== Data shown ==

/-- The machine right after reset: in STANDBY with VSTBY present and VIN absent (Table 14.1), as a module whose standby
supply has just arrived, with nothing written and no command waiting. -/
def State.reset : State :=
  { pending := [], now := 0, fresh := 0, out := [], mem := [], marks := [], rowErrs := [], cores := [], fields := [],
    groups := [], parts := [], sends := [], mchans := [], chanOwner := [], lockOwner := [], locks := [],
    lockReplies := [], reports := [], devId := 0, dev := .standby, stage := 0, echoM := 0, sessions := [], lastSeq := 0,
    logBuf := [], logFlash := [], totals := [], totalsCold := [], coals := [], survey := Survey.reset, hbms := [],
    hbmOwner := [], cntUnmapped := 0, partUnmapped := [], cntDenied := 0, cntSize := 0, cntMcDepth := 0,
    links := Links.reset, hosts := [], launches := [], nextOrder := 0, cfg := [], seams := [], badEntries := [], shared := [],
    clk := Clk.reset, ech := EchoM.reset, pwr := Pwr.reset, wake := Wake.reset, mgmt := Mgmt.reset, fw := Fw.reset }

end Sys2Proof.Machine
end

===
== Data shown ==

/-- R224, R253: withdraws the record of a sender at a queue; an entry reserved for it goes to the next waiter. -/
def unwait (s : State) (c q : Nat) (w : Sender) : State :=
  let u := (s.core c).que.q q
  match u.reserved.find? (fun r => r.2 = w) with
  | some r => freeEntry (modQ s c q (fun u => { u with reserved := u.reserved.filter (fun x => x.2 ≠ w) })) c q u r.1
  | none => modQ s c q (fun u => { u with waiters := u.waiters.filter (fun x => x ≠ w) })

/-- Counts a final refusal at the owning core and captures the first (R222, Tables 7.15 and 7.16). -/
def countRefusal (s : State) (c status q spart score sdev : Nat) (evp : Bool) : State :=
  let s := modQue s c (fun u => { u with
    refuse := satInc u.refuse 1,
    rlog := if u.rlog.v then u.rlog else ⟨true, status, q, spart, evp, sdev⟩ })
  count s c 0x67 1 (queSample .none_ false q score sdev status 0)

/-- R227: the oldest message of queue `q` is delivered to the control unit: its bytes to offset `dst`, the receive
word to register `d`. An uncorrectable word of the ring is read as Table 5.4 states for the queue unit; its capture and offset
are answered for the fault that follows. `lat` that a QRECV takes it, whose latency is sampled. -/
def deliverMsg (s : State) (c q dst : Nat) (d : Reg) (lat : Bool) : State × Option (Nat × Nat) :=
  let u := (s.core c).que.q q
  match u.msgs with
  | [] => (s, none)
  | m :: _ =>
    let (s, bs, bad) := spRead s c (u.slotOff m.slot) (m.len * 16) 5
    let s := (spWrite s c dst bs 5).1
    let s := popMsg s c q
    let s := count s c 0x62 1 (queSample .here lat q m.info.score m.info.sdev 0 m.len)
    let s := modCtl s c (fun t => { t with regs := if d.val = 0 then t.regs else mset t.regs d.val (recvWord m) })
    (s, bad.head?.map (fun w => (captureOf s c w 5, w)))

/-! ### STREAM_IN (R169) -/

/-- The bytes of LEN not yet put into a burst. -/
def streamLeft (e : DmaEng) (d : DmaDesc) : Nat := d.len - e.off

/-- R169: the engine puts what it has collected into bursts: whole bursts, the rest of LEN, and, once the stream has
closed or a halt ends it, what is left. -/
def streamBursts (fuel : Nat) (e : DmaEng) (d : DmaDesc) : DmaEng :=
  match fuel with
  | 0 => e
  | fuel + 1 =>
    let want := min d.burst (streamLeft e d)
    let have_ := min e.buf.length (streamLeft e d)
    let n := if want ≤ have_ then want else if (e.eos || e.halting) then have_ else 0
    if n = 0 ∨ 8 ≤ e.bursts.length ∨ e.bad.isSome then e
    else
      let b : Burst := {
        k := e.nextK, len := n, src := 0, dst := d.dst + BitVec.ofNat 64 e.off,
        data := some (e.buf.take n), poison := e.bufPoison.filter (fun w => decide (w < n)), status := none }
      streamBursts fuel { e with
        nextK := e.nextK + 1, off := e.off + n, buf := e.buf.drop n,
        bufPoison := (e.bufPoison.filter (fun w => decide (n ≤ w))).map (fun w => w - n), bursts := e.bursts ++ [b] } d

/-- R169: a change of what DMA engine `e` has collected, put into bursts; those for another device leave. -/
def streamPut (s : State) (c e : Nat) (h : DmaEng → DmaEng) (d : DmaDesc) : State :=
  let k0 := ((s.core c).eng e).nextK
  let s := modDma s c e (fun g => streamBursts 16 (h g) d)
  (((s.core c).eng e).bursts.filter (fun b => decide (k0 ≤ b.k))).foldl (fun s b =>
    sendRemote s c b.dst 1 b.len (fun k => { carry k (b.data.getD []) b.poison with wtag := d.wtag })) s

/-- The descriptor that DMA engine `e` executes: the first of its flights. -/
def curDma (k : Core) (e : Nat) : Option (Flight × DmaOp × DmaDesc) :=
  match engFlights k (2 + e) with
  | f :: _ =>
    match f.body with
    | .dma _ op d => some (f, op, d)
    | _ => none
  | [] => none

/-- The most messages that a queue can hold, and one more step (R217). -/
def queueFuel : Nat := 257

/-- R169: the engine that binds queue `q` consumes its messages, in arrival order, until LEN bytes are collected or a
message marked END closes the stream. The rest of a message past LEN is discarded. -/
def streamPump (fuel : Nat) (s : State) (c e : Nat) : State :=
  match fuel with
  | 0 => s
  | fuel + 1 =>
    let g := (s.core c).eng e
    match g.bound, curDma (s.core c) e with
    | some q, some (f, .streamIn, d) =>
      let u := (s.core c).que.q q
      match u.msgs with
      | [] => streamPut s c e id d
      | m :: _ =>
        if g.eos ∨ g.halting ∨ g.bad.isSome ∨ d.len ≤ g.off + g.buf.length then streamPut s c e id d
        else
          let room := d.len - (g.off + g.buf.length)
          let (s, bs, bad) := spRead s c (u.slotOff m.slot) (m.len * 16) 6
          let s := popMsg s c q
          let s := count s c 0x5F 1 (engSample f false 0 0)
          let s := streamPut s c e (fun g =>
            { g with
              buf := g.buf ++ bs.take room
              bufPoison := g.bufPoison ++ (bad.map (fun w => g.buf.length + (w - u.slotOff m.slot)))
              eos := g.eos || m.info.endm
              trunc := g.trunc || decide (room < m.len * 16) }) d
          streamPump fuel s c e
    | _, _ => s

===

Exercise aim:
Where a line in the preceding listing contains the word "curDma", include it in your count, and reply with that number alone.

Answer:
2